I agree I should look at the original code! At least to find out where the : came from.

But I should stop now in case I anger a certain person by displaying my opinions in such a public place:-).

@blefloch There are a couple of things needed. The first is to spot a UTF-8 pair/triplet/quartet and grab it whole rather than token-by-token. That's easy enough: check for active char tokens equal to the inputenc starting point. The second phase is to know how to case change them. The reason I mentioned taking the \IeC{...} approach is then we don't need _new_ data: it's the same way that \MakeUppercase handles them and so uses the \@uclclist data we're already collecting.

The reason I mentioned taking the IeC{...} approach is then we don't need new data:
Well, you may need a bit more if you want to cover absolutely every character that changes case (They may not all yet have LICRs.)

Using numbers and Unicode tables is aesthetically more appealing, of course. But if ‘tables of names’ works for now . . .

For Cyrillic, Greek, Armenian, etc etc, is it possible to use new LICRs of the form cyr{}, a bit like accents?

@car222222 The issue came up as there are places that current \MakeUppercase will work that \text_uppercase:n won't, which come down to things that go via u8:.... That's why I was starting with this. If we want the full Unicode range in pdfTeX (doable), we'll need to store the data manually in a integer array.

If we want the full Unicode range in pdfTeX (doable), we'll need to store the data manually in a integer array.

Given that pdfTeX deliberately only provides utf8 chars if supported by the loaded font encodings it is questionable to first case change and then find that the result is an unsupported character. Of course, if the whole data is inside the format then there is no extra payload (other than the size taken up by it) and the initial preparation.

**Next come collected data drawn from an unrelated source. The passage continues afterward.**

/-- A transfer has ended, with a byte read or with the REASON of its failure. -/
def sbEnd (s : State) (b : Nat) (x : SbXfer) (r : SbResult) : State :=
  match x.purpose, r with
  | .windowWrite _ _, .done _ => s
  | .windowWrite _ _, .failed w => sbWriteFailed s b x w
  | .windowRead m _ none, .done v => emit s (.readData m (v.setWidth 64) false)
  | .windowRead m _ none, .failed _ => emit s (.readData m 0xFFFFFFFF#64 true)
  | .windowRead m _ (some h), .done v => windowAnswer s m.vsw.val (some (natLe 4 v.toNat)) h
  | .windowRead m _ (some h), .failed _ => windowAnswer s m.vsw.val none h
  | .regRead r w, .done v => regReadNext s r (w ++ natLe 4 v.toNat)
  | .regRead r w, .failed _ => regReadNext s r (w ++ natLe 4 0xFFFFFFFF)
  | .poll e, .done v => pollSample s e (some v.toNat)
  | .poll e, .failed _ => pollSample s e none
  | .slotOut p c, .done _ => if c then slotWriteEnded s p false else s
  | .slotOut p c, .failed w =>
    let s := slotWriteFailed s p b x w
    if c then slotWriteEnded s p true else s
  | .eFuse n on, r =>
    let bad := match r with | .failed _ => true | .done _ => false
    let s := match r, egvPort s n with
      | .failed w, some p => slotWriteFailed s p b x w
      | .failed w, none => sbWriteFailed s b x w
      | .done _, _ =>
        let s := { s with pwr := { s.pwr with efuses := if on then (if s.pwr.efuses.contains n then s.pwr.efuses else s.pwr.efuses ++ [n]) else s.pwr.efuses.filter (fun x => x != n) } }
        if on then { s with egv := { s.egv with ramps := s.egv.ramps.map (fun y => if y.1 = n then (n, s.time, y.2.2) else y) } } else s
    match egvPort s n with
    | some p =>
      match (s.port p).slotCmd with
      | some c => if c.power = (if on then 1 else 2) then slotWriteEnded s p bad else s
      | none => s
    | none => s
  | .bring _, _ => s

/-- The transfer in progress on a bus ends: its outcome, then the held write that now has room, then the next transfer. -/
def sbFinish (s : State) (b : Nat) (r : SbResult) : State :=
  match sbQ s b with
  | [] => s
  | x :: q =>
    let s := setSbQ s b q
    let s := { s with sb := { s.sb with retried := s.sb.retried.filter (fun y => y != b) } }
    let s := match agetD s.sb.heldWrites b [] with
      | [] => s
      | h :: hs => { setSbQ s b (q ++ [h]) with sb := { (setSbQ s b (q ++ [h])).sb with heldWrites := aput s.sb.heldWrites b hs } }
    sbEnd (sbStart s b) b x r

/-- Transfers queued on buses that cannot carry them end with the reason (R464): a fenced or disabled bus, an I3C target on a
legacy bus. -/
def sbSweepBus : Nat → Nat → State → State
  | 0, _, s => s
  | fuel + 1, b, s =>
    match sbQ s b with
    | [] => s
    | x :: _ =>
      match sbBlocked s b x.legacy with
      | some r => sbSweepBus fuel b (sbFinish s b (.failed r))
      | none => s

/-- Every bus swept. -/
def sbSweep (s : State) : State := forEach (List.range 4) s (fun s b => sbSweepBus ((sbQ s b).length + 40) b s)

/-- Bound output bits of the register that a window write addresses, taken from the shadow (R466). -/
def windowMask (s : State) (bus addr reg : Nat) (legacy : Bool) (value : Nat) : Nat :=
  forEach (List.range 256) value (fun v e =>
    let k := Reg.SB_POLL e
    if isSet s k Fld.SB_POLL_EN && getF s k Fld.SB_POLL_BUS == bus && getF s k Fld.SB_POLL_ADDR == addr &&
        getF s k Fld.SB_POLL_OUT_REG == reg && isSet s k Fld.SB_POLL_LEGACY == legacy then
      let o := getF s (Reg.SB_POLL_VAL e) Fld.SB_POLL_VAL_OUT
      let bits := (List.range 64).flatMap (fun p => [Sig.perst, Sig.clkreqOut, Sig.attnInd, Sig.powerInd].flatMap (fun i =>
        match sigBind s p i with
        | some (x, bit, _) => if x = e then (if i = Sig.attnInd ∨ i = Sig.powerInd then [bit, bit + 1] else [bit]) else []
        | none => []))
      forEach bits v (fun v b => if o.testBit b then setBit v b else clearBit v b)
    else v)

/-- A window write that the MPUs allow: queued as posted, or held while 32 writes wait on its bus (R462). -/
def windowWrite (s : State) (a : Access) (value : Nat) : State :=
  let (bus, addr, reg, legacy) := windowParts a.offset
  let x : SbXfer := { addr := addr, legacy := legacy, reg := reg, write := true, value := windowMask s bus addr reg legacy (value % 256),
                      purpose := .windowWrite a.by_ a.offset }
  if 32 ≤ ((sbQ s bus).filter (fun x => x.write)).length then
    { s with sb := { s.sb with heldWrites := amod s.sb.heldWrites bus [] (fun h => h ++ [x]) } }
  else sbPush s bus x

/-- A window read that the MPUs allow: completes after its transfer, at once with all ones and an error where the bus cannot
carry it (R462). -/
def windowRead (s : State) (a : Access) (h : Option Held) : State :=
  let (bus, addr, reg, legacy) := windowParts a.offset
  sbPush s bus { addr := addr, legacy := legacy, reg := reg, write := false, value := 0, purpose := .windowRead a.by_ a.offset h }

/-- A poll entry is written (R465): refused with ERR if its bus would be loaded above 80 %, or for an I3C entry on a legacy bus. -/
def pollWrite (s : State) (i : Nat) (value : Word) : State :=
  let b := Fld.SB_POLL_BUS.get value
  let on := Fld.SB_POLL_EN.get value == 1
  let fit := Fld.SB_POLL_PERIOD.set (value &&& 0xDFFCFFFF00FFFFFF#64) (pollPeriod value)
  if on && (800000000 < busLoad s b i value || (s.sb.legacyBus.contains b && Fld.SB_POLL_LEGACY.get value == 0)) then
    setF s Reg.SB_STATUS Fld.SB_STATUS_ERR 1
  else
    let was := isSet s (Reg.SB_POLL i) Fld.SB_POLL_EN
    let s := wr s (Reg.SB_POLL i) fit
    if was then s else setF s (Reg.SB_POLL_VAL i) Fld.SB_POLL_VAL_VALID 0

/-- A bus is enabled (R460, R472): its idle SCL level tells a legacy bus; any other runs RSTDAA, SETDASA and DISEC. -/
def busEnable (s : State) (b : Nat) (legacy : Bool) : State :=
  let s := setF s Reg.SB_CTRL Fld.SB_CTRL_BUS_EN (setBit (getF s Reg.SB_CTRL Fld.SB_CTRL_BUS_EN) b)
  if legacy then { s with sb := { s.sb with legacyBus := if s.sb.legacyBus.contains b then s.sb.legacyBus else s.sb.legacyBus ++ [b] } }
  else
    let s := { s with sb := { s.sb with legacyBus := s.sb.legacyBus.filter (fun x => x != b) } }
    forEach [0, 1, 2] s (fun s i => sbPush s b { addr := 0x7E, legacy := false, reg := 0, write := true, value := 0, purpose := .bring i })

/-- A bus held low for 10 ms (R460): the fault, nine clocks and a STOP, and one retry of the transfer in progress. -/
def busStuck (s : State) (b : Nat) (sda : Bool) : State :=
  let s := emit (detect s 0x0800 .contained Uk.bus b (b2n sda)) (.busClear b)
  if s.sb.retried.contains b then s
  else sbStart { s with sb := { s.sb with retried := s.sb.retried ++ [b] } } b

/-- A legacy target holds SCL for 10 ms: the transfer in progress ends with reason 0x03 (R460). -/
def sclTimeout (s : State) (b : Nat) : State :=
  match sbQ s b with
  | x :: _ => if x.legacy then sbFinish s b (.failed 0x03) else s
  | [] => s

end Sys2Proof.Machine
end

it is questionable to first case change and then find that the result is an unsupported character.

I don't find this very problematic. Lowercase and uppercase are in the same encoding, so you only would get an error on a capital alpha if you start with the unsupported lowercase alpha.

On 2/18/20 3:49 PM, Ulrike Fischer wrote:

it is questionable to first case change and then find that the
result is an unsupported character.

I don't find this very problematic. Lowercase and uppercase are in the
same encoding, so you only would get an error on a capital alpha if you
start with the unsupported lowercase alpha.

Even if there exists an encoding with lowercase alpha but not upper case
alpha (this might plausibly be the case for some of the rarer accents),
getting an error of Unicode char not set up seems better than
accidentally getting the lowercase char.

I agree with Ulrike and Bruno. But I am failing to imagine a realistic case (pun intended) where the upper and lower case characters are not both available/unavailable simultaneously.

Given that pdfTeX deliberately only provides utf8 chars if supported by the loaded font encodings

Meaning what? pdfTeX does not ‘provide chars’ at all, does it? And ‘loaded font encodings’ is a LaTeX concept, not an engine one.

Maybe it means that in the way we originally set up the utf8 stuff for LaTeX, LICRs were only (and mappings were provided only ‘for known encodings’ and then only loaded for loaded encodings.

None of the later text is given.